For those of you wondering what this means in common, everyday production use of Exchange:
Mail would come in, destined for 'x' recipient. Transport would see a rule that has the condition, IsMemberOf. Then, Transport would see that the local recipient cache for the group it needs to verify that the recipient is a member of is out-of-date. It would call a thread to update it. Since threads aren't context-aware, this would occur for many of the recipients currently in the Submission Queue. The thread making the LDAP call would own the lock, as it entered the critical section. The other threads had to wait for the lock to be released to make their AD call. Since only one thread in the process' bounds can own a lock, at a time, this means the threads could only complete in a one-by-one scenario. This is also why the mail couldn't be categorized because the lock prevented the thread from validating IsMemberOf without a current cache.

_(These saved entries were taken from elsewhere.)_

-- ==== Sys2Proof/Laws/Framebuffer.lean ====
section
/-! SUPPORT. The framebuffer engine's laws: a sprite draw is a list of flips, and what a list of flips does (spec/44_display.md R183, R187). -/

namespace Sys2Proof.Machine

theorem Framebuffer.lit_iff {fb : Framebuffer} {k : Nat} : fb.lit k = true ↔ k ∈ fb := by simp [Framebuffer.lit]

theorem Framebuffer.flip_mem {fb : Framebuffer} {k j : Nat} (h : j ∈ fb.flip k) : j = k ∨ j ∈ fb := by
  induction fb with
  | nil => simpa [Framebuffer.flip] using h
  | cons a rest ih => unfold Framebuffer.flip at h; grind

theorem Framebuffer.flip_sorted {fb : Framebuffer} (k : Nat) (h : fb.Pairwise (· < ·)) : (fb.flip k).Pairwise (· < ·) := by
  induction fb with
  | nil => simp [Framebuffer.flip]
  | cons a rest ih =>
    have ha := List.pairwise_cons.1 h
    unfold Framebuffer.flip
    split
    · rename_i hlt
      refine List.pairwise_cons.2 ⟨fun d hd => ?_, h⟩
      rcases List.mem_cons.1 hd with rfl | hd
      · exact hlt
      · exact Nat.lt_trans hlt (ha.1 d hd)
    · split
      · exact ha.2
      · refine List.pairwise_cons.2 ⟨fun d hd => ?_, ih ha.2⟩
        rcases Framebuffer.flip_mem hd with rfl | hd
        · omega
        · exact ha.1 d hd

/-- What one flip does to every element. -/
theorem Framebuffer.mem_flip {fb : Framebuffer} (h : fb.Pairwise (· < ·)) (k j : Nat) :
    j ∈ fb.flip k ↔ if j = k then j ∉ fb else j ∈ fb := by
  induction fb with
  | nil => simp [Framebuffer.flip]
  | cons a rest ih =>
    have ha := List.pairwise_cons.1 h
    have hnot : ∀ i, i ≤ a → i ∉ rest := fun i hi hm => absurd (ha.1 i hm) (by omega)
    unfold Framebuffer.flip
    split
    · rename_i hlt
      have := hnot k (Nat.le_of_lt hlt)
      grind
    · split
      · rename_i heq
        have := hnot k (Nat.le_of_eq heq)
        grind
      · have := ih ha.2
        grind

/-- Flips a list of elements in order, and notes a flip of a lit one: the loop of R183 with its targets written out. -/
def flipAll (ks : List Nat) (acc : Framebuffer × Bool) : Framebuffer × Bool :=
  ks.foldl (fun acc k => (acc.1.flip k, acc.2 || acc.1.lit k)) acc

/-- The targets of one sprite row, columns left to right. -/
def rowTargets (cfg : Config) (q : Quirks) (x0 cy : Nat) (row : Byte) : List Nat :=
  (List.range 8).filterMap fun c => if spriteBit row c then pixelTarget cfg q (x0 + c) cy else none

/-- The targets of a sprite's rows from row `cy` on. -/
def spriteTargets (cfg : Config) (q : Quirks) (x0 : Nat) : Nat → List Byte → List Nat
  | _, [] => []
  | cy, row :: rows => rowTargets cfg q x0 cy row ++ spriteTargets cfg q x0 (cy + 1) rows

theorem flipAll_append (ks js : List Nat) (acc : Framebuffer × Bool) :
    flipAll (ks ++ js) acc = flipAll js (flipAll ks acc) := List.foldl_append

theorem drawRow_eq (cfg : Config) (q : Quirks) (x0 cy : Nat) (row : Byte) (acc : Framebuffer × Bool) :
    drawRow cfg q x0 cy row acc = flipAll (rowTargets cfg q x0 cy row) acc := by
  unfold drawRow flipAll rowTargets
  generalize List.range 8 = cs
  induction cs generalizing acc with
  | nil => rfl
  | cons c cs ih =>
    rw [List.foldl_cons, ih]
    by_cases hb : spriteBit row c = true
    · cases ht : pixelTarget cfg q (x0 + c) cy with
      | none => simp [hb, ht, drawPixel]
      | some k => simp [hb, ht, drawPixel]
    · simp [hb]

theorem drawRows_eq (cfg : Config) (q : Quirks) (x0 cy : Nat) (rows : List Byte) (acc : Framebuffer × Bool) :
    drawRows cfg q x0 cy rows acc = flipAll (spriteTargets cfg q x0 cy rows) acc := by
  induction rows generalizing cy acc with
  | nil => rfl
  | cons row rows ih => rw [drawRows, ih, drawRow_eq, spriteTargets, flipAll_append]

theorem flipAll_sorted (ks : List Nat) {acc : Framebuffer × Bool} (h : acc.1.Pairwise (· < ·)) :
    (flipAll ks acc).1.Pairwise (· < ·) := by
  induction ks generalizing acc with
  | nil => exact h
  | cons k ks ih => exact ih (Framebuffer.flip_sorted k h)

theorem flipAll_mem (ks : List Nat) {acc : Framebuffer × Bool} {j : Nat} (h : j ∈ (flipAll ks acc).1) :
    j ∈ ks ∨ j ∈ acc.1 := by
  induction ks generalizing acc with
  | nil => exact .inr h
  | cons k ks ih =>
    rcases ih h with h | h
    · exact .inl (by simp [h])
    · rcases Framebuffer.flip_mem h with rfl | h
      · exact .inl (by simp)
      · exact .inr h

/-- What a list of flips does to every element: it changes exactly when it is flipped an odd number of times. -/
theorem mem_flipAll (ks : List Nat) {acc : Framebuffer × Bool} (h : acc.1.Pairwise (· < ·)) (j : Nat) :
    j ∈ (flipAll ks acc).1 ↔ (j ∈ acc.1 ∧ ks.count j % 2 = 0) ∨ (j ∉ acc.1 ∧ ks.count j % 2 = 1) := by
  induction ks generalizing acc with
  | nil => simp [flipAll]
  | cons k ks ih =>
    have step := ih (acc := (acc.1.flip k, acc.2 || acc.1.lit k)) (Framebuffer.flip_sorted k h)
    show j ∈ (flipAll ks (acc.1.flip k, acc.2 || acc.1.lit k)).1 ↔ _
    rw [step, Framebuffer.mem_flip h, List.count_cons]
    by_cases hj : j = k
    · subst hj
      by_cases hm : j ∈ acc.1 <;> simp [hm] <;> omega
    · simp [hj, Ne.symm hj]

/-- When a list of flips collides: some element is flipped that was lit, or is flipped twice. -/
theorem flipAll_collides (ks : List Nat) {acc : Framebuffer × Bool} (h : acc.1.Pairwise (· < ·)) :
    (flipAll ks acc).2 = true ↔ acc.2 = true ∨ ∃ j, (j ∈ acc.1 ∧ 1 ≤ ks.count j) ∨ 2 ≤ ks.count j := by
  induction ks generalizing acc with
  | nil => simp [flipAll]
  | cons k ks ih =>
    have step := ih (acc := (acc.1.flip k, acc.2 || acc.1.lit k)) (Framebuffer.flip_sorted k h)
    show (flipAll ks (acc.1.flip k, acc.2 || acc.1.lit k)).2 = true ↔ _
    rw [step]
    simp only [Framebuffer.mem_flip h, List.count_cons, Bool.or_eq_true, Framebuffer.lit_iff, beq_iff_eq]
    constructor
    · rintro ((h1 | h1) | ⟨j, h1⟩)
      · exact .inl h1
      · exact .inr ⟨k, .inl ⟨h1, by simp⟩⟩
      · refine .inr ⟨j, ?_⟩
        by_cases hj : j = k
        · subst hj
          by_cases hm : j ∈ acc.1 <;>
            simp only [hm, if_true, not_true_eq_false, not_false_eq_true, true_and, false_and, false_or] at h1 ⊢ <;> omega
        · simpa [hj, Ne.symm hj] using h1
    · rintro (h1 | ⟨j, h1⟩)
      · exact .inl (.inl h1)
      · by_cases hj : j = k
        · subst hj
          by_cases hm : j ∈ acc.1
          · exact .inl (.inr hm)
          · refine .inr ⟨j, ?_⟩
            simp only [hm, if_true, not_false_eq_true, true_and, false_and, false_or] at h1 ⊢
            omega
        · exact .inr ⟨j, by simpa [hj, Ne.symm hj] using h1⟩

/-- Everything a sprite draw does: the flips of its targets (R183). -/
theorem drawSprite_eq (cfg : Config) (q : Quirks) (x0 y0 : Nat) (rows : List Byte) (fb : Framebuffer) :
    drawSprite cfg q x0 y0 rows fb = flipAll (spriteTargets cfg q x0 y0 rows) (fb, false) := drawRows_eq ..

theorem pixelTarget_lt {cfg : Config} {q : Quirks} {cx cy k : Nat} (hw : 0 < cfg.width) (hh : 0 < cfg.height)
    (h : pixelTarget cfg q cx cy = some k) : k < cfg.width * cfg.height := by
  have key : ∀ x y, x < cfg.width → y < cfg.height → pixelIndex cfg x y < cfg.width * cfg.height := by
    intro x y hx hy
    have : (y + 1) * cfg.width ≤ cfg.height * cfg.width := Nat.mul_le_mul_right _ hy
    unfold pixelIndex; nlinarith
  unfold pixelTarget at h
  split at h
  · split at h
    · cases h
    · rename_i hc
      cases h; exact key _ _ (by omega) (by omega)
  · cases h; exact key _ _ (Nat.mod_lt _ hw) (Nat.mod_lt _ hh)

theorem spriteTargets_lt {cfg : Config} {q : Quirks} {x0 cy k : Nat} {rows : List Byte} (hw : 0 < cfg.width)
    (hh : 0 < cfg.height) (h : k ∈ spriteTargets cfg q x0 cy rows) : k < cfg.width * cfg.height := by
  induction rows generalizing cy with
  | nil => simp [spriteTargets] at h
  | cons row rows ih =>
    rcases List.mem_append.1 h with h | h
    · simp only [rowTargets, List.mem_filterMap] at h
      obtain ⟨c, -, hc⟩ := h
      split at hc
      · exact pixelTarget_lt hw hh hc
      · cases hc
    · exact ih h

/-- A draw keeps the framebuffer's canonical form. -/
theorem drawSprite_wf {cfg : Config} (q : Quirks) (x0 y0 : Nat) (rows : List Byte) {fb : Framebuffer}
    (hw : 0 < cfg.width) (hh : 0 < cfg.height) (h : Framebuffer.wf cfg fb) :
    Framebuffer.wf cfg (drawSprite cfg q x0 y0 rows fb).1 := by
  rw [drawSprite_eq]
  refine ⟨flipAll_sorted _ h.1, fun k hk => ?_⟩
  rcases flipAll_mem _ hk with hk | hk
  · exact spriteTargets_lt hw hh hk
  · exact h.2 k hk

/-- Two canonical framebuffers with the same lit elements are the same list. -/
theorem Framebuffer.ext_of_mem {fb fb' : Framebuffer} (h : fb.Pairwise (· < ·)) (h' : fb'.Pairwise (· < ·))
    (hm : ∀ k, k ∈ fb ↔ k ∈ fb') : fb = fb' := by
  have nd : ∀ {l : Framebuffer}, l.Pairwise (· < ·) → l.Nodup := fun hl => hl.imp fun h => Nat.ne_of_lt h
  have hp : fb.Perm fb' := (List.perm_ext_iff_of_nodup (nd h) (nd h')).2 hm
  exact hp.eq_of_pairwise (fun a b _ _ h1 h2 => absurd h1 (by omega)) h h'

end Sys2Proof.Machine
end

For those of you concerned if you'll run into this issue: This condition only reproduces in a single instance and that instance has only recurred twice, so far, during the timespan of a year. Rest assured, that even though the perceivable affected footprint of this issue is small, it is being investigated by the Transport developers.